Introduction to Jasmine and Karma

This time I’ll say a few words about testing. Jasmine is a testing framework for JavaScript, quite similar to unit tests in C#. Its main feature is that syntax resembles natural language and the testing methods don’t have descriptive names, but they are passed together with their descriptions as parameters to the framework’s functions instead. There are simple examples in the official guide. Jasmine is supposedly provided together with an HTML runner. I’m not sure if it’s still valid because there are rather few references to it and after I’ve seen this config I fully understand why people prefer Karma. This is a test runner with a debug mode, in which one can add breakpoints and execute code in a console during test runtime, just like in normal application runtime.

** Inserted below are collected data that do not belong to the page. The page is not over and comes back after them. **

/-- One relocation leaves HEAD as it was (R326). -/
theorem SameHead.relocated (h : SameHead b c) (hb : headOk b = true) {bias first : Nat} {tagMap : AMap Nat} {e : List Byte}
    (he : RelocAims b e) {d : List Byte} (hd : relocate bias tagMap first e c = .ok d) : SameHead b d := by
  obtain ⟨h1, h8, hne⟩ := he
  have hin : bodyField e 1 1 ∈ [1, 2, 3, 4, 5, 6, 7, 8, 9, 10, 11, 12] := by
    simp only [List.mem_cons, List.not_mem_nil, or_false]
    omega
  have hplace : 256 ≤ (secAt c (bodyField e 1 1)).1 + bodyField e 8 8 := by
    rw [h.place (by omega)]
    exact (sectionsOk_place (headOk_facts hb).2 _ hin hne).trans (Nat.le_add_right _ _)
  unfold relocate at hd
  dsimp only at hd
  split at hd
  · cases hd
    exact h.put hplace _
  · split at hd
    · cases hd
    · cases hd
      exact h.put hplace _
  · cases hd
    exact h.put hplace _

/-- Some relocations one after another, from a container whose HEAD stands or from a refusal. -/
theorem relocations_sameHead (hb : headOk b = true) {bias first : Nat} {tagMap : AMap Nat} {es : List (List Byte)}
    (hes : ∀ e ∈ es, RelocAims b e) : ∀ {r : Except Refused (List Byte)}, (∀ c, r = .ok c → SameHead b c) →
      ∀ {d}, es.foldl (fun r e => r.bind (relocate bias tagMap first e)) r = .ok d → SameHead b d := by
  induction es with
  | nil => exact fun hr d hd => hr d hd
  | cons e es ih =>
    intro r hr d hd
    refine ih (fun x hx => hes x (List.mem_cons_of_mem _ hx)) (fun c hc => ?_) hd
    obtain ⟨c0, hc0, hc1⟩ := except_bind_ok.1 hc
    exact (hr c0 hc0).relocated hb (hes e List.mem_cons_self) hc1

/-- Every relocation leaves HEAD as it was (R329 step 3). -/
theorem relocateAll_sameHead {k : Contents} (hk : contentsOf b = .ok k) {bias first : Nat} {tagMap : AMap Nat} {d : List Byte}
    (hd : relocateAll bias tagMap first b = .ok d) : SameHead b d := by
  obtain ⟨hb, -, haims⟩ := contentsOf_facts hk
  refine relocations_sameHead hb haims (fun c hc => ?_) hd
  cases hc
  exact ⟨(headOk_facts hb).1, rfl⟩

end

end Sys2Proof.Machine
end

section
/-! SUPPORT. The checks of a load and their refusals, what a load and an UNLOAD change (R77, R328, R329, R331); and O51. -/

namespace Sys2Proof.Machine

/-! ### The checks of R329 -/

section
variable (s : State) {desc : Nat} {x : Loadable}

/-- The bytes of the container that a descriptor names (R328). -/
def State.ctnBytes (desc : Nat) : List Byte := s.hostMem.readBytes (s.hostMem.readLE desc 8) (s.hostMem.readLE (desc + 8) 8)

/-- The descriptor's fields as the checks read them. -/
theorem descriptor_bytes (desc : Nat) : s.hostMem.readBytes (bodyField (s.hostMem.readBytes desc 64) 0 8)
    (bodyField (s.hostMem.readBytes desc 64) 8 8) = s.ctnBytes desc := by
  rw [bodyField_readBytes _ _ (by decide), bodyField_readBytes _ _ (by decide)]
  rfl

variable {s}

theorem checked_unsigned {r : Refused} (h : s.signedOk (s.ctnBytes desc) = .error r) : s.checked desc = .error r := by
  unfold State.checked
  dsimp only
  rw [descriptor_bytes, h]
  rfl

theorem checked_misformed (hs : s.signedOk (s.ctnBytes desc) = .ok ()) {r : Refused} (h : contentsOf (s.ctnBytes desc) = .error r) :
    s.checked desc = .error r := by
  unfold State.checked
  dsimp only
  rw [descriptor_bytes, hs, h]
  rfl

/-- A signature over another digest is refused (R77, R329 step 1). -/
theorem signedOk_digest {b : List Byte} (h : slice (secBytes b 11) 8 32 ≠ Config.shake256 (b.take (secAt b 11).1)) :
    s.signedOk b = .error { status := 0x02, index := 11 } := by
  unfold State.signedOk
  dsimp only
  rw [beq_eq_false_iff_ne.2 h]
  rfl

/-- What a container that passes the checks holds: its own bytes, and handlers whose indices are free. -/
theorem checked_facts (h : s.checked desc = .ok x) : x.b = s.ctnBytes desc
    ∧ ∀ i < x.k.tags.length, mfind s.handlers (x.first + i) = none := by
  unfold State.checked at h
  simp only [except_bind_ok, require_ok, descriptor_bytes] at h
  generalize s.ctnBytes desc = b at h ⊢
  generalize s.hostMem.readBytes desc 64 = d at h
  obtain ⟨_, -, k0, hk0, _, -, b1, hb1, k, hk, ims, -, _, hfits, _, -, hx⟩ := h
  have hx := Except.ok.inj hx
  have hbytes : b = x.b := congrArg Loadable.b hx
  have hcontents : k = x.k := congrArg Loadable.k hx
  have hfirst : s.firstHandlerFor k0.tags.length = x.first := congrArg Loadable.first hx
  have hlen : k.tags.length = k0.tags.length := by
    obtain ⟨-, hnew, -⟩ := contentsOf_facts hk
    obtain ⟨-, hold, -⟩ := contentsOf_facts hk0
    rw [hnew, hold]
    exact (relocateAll_sameHead hk0 hb1).field (by decide)
  rw [Bool.and_eq_true, decide_eq_true_eq] at hfits
  rw [hlen] at hfits
  rw [← hcontents, ← hfirst, hlen]
  exact ⟨hbytes.symm, fun i hi => firstHandlerFor_free s hfits.2 hi⟩

theorem loadWith_ok {asid : Nat} {t : State} (h : s.loadWith asid desc = .ok t) :
    ∃ x, s.checked desc = .ok x ∧ s.dataMapped asid x.k.data = true := by
  unfold State.loadWith State.loadable at h
  simp only [except_bind_ok, require_ok] at h
  obtain ⟨x, ⟨y, hy, _, hmapped, hx⟩, -⟩ := h
  exact ⟨y, hy, hmapped⟩

end

/-! ### CFG_LOAD and its status (R303, R328) -/

section
variable (s : State) (v : BitVec 64)

/-- CFG_LOAD after a write: UNLOAD, AS and DESC, with GO as it stands (R328). -/
theorem keepLoad_eq (go : Bool) : ∃ w : BitVec 64,
    w.toNat = bit go * 2 ^ 63 + ((if v.getLsbD 62 = true then 2 ^ 62 else 0) + v.toNat % 2 ^ 56)
      ∧ s.keepLoad go v = { s with logs := { s.logs with cfgLoad := w } } := by
  have hfield : natField v.toNat 0 56 = v.toNat % 2 ^ 56 := by simp [natField]
  refine ⟨_, ?_, rfl⟩
  rw [hfield, natBit_toNat, BitVec.toNat_ofNat]
  cases go
  all_goals cases v.getLsbD 62
  all_goals simp only [bit, if_true, if_false, Bool.false_eq_true]
  all_goals omega

theorem keepLoad_go (go : Bool) : ∃ w : BitVec 64,
    w.getLsbD 63 = go ∧ s.keepLoad go v = { s with logs := { s.logs with cfgLoad := w } } := by
  obtain ⟨w, hval, hkeep⟩ := keepLoad_eq s v go
  refine ⟨w, ?_, hkeep⟩
  rw [BitVec.getLsbD, hval, Nat.testBit_eq_decide_div_mod_eq]
  cases go
  all_goals cases v.getLsbD 62
  all_goals simp only [bit, if_true, if_false, Bool.false_eq_true, decide_eq_true_eq, decide_eq_false_iff_not]
  all_goals omega

/-- The register of CFG_LOAD (R26, R328). -/
theorem regWord_cfgLoad : s.regWord 0x600048 = s.logs.cfgLoad.toNat := (State.regWord_debug (by decide) (by decide)).trans rfl

/-- A write that keeps its fields changes CFG_LOAD alone, which reads as written (R328). -/
theorem keepLoad_word : (s.keepLoad false v).regWord 0x600048 = (if v.getLsbD 62 = true then 2 ^ 62 else 0) + v.toNat % 2 ^ 56
    ∧ { s.keepLoad false v with logs := { (s.keepLoad false v).logs with cfgLoad := s.logs.cfgLoad } } = s := by
  obtain ⟨w, hval, hkeep⟩ := keepLoad_eq s v false
  rw [bit, if_neg Bool.false_ne_true, Nat.zero_mul, Nat.zero_add] at hval
  rw [hkeep, regWord_cfgLoad]
  exact ⟨hval, rfl⟩

/-- A load or an UNLOAD that has ended: GO reads 0, the status stands, and nothing else changes (R303, R328). -/
theorem loadDone_eq (st : BitVec 64) : ∃ w : BitVec 64,
    w.getLsbD 63 = false ∧ s.loadDone v st = { s with logs := { s.logs with cfgLoad := w, cfgLoadSt := st } } := by
  obtain ⟨w, hgo, hkeep⟩ := keepLoad_go s v false
  refine ⟨w, hgo, ?_⟩
  rw [State.loadDone, hkeep]
  rfl

end

section
variable {s : State} {v : BitVec 64}

/-- What a write of CFG_LOAD does, by GO and whether a load waits (R328). -/
theorem exec_cfgLoad (hun : v.getLsbD 62 = false) : exec (.cfgLoad v) s = .next (
    if s.loading then (if v.getLsbD 63 then s.loadStatus ({ status := 0x09 : Refused }).word else s)
    else if v.getLsbD 63 then s.loadGo v else s.keepLoad false v) :=
  congrArg Host.Outcome.next (if_neg (ne_true_of_eq_false hun))

theorem exec_cfgLoad_go (hun : v.getLsbD 62 = false) (hgo : v.getLsbD 63 = true) (hidle : s.loading = false) :
    exec (.cfgLoad v) s = .next (s.loadGo v) := by
  rw [exec_cfgLoad hun, hidle, hgo, if_neg Bool.false_ne_true, if_pos rfl]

Unfortunately, there are some issues as well. First, there are different packages required depending on a browser. There is something wrong with the one for Opera – the launcher keeps opening 3 instances of the browser, stating that it failed twice. Second, in Firefox there is a distracting stack trace right below tests which failed, which doesn’t point well to a place in my code:

Karma Firefox Opera

Karma requires some configuration in an extra file, but unfortunately I won’t elaborate on it here. I just copied that config from the official Angular 2 application template, replaced Chrome (which I don’t have) with Firefox/Opera and adjusted paths. What was confusing to me was the fact that Karma seems to launch browsers with default settings, so for example my custom keyboard shortcut for displaying Dev Tools didn’t work. Just like the TypeScript compiler, Karma offers a watch mode – when a source file changes, it reruns its task. Currently there isn’t much to test, but I’ve made a temporary stub service for getting categories – there is no database nor server at all yet, so when I add it and update the service, a test will be beneficial.
In the context of Angular, the above refers to testing ‘pure’ classes. However, it’s also possible to test components – we can manipulate them and check whether a template reacts correctly. Seems cool, but I’ll rather skip it for now, because there are some higher priorities.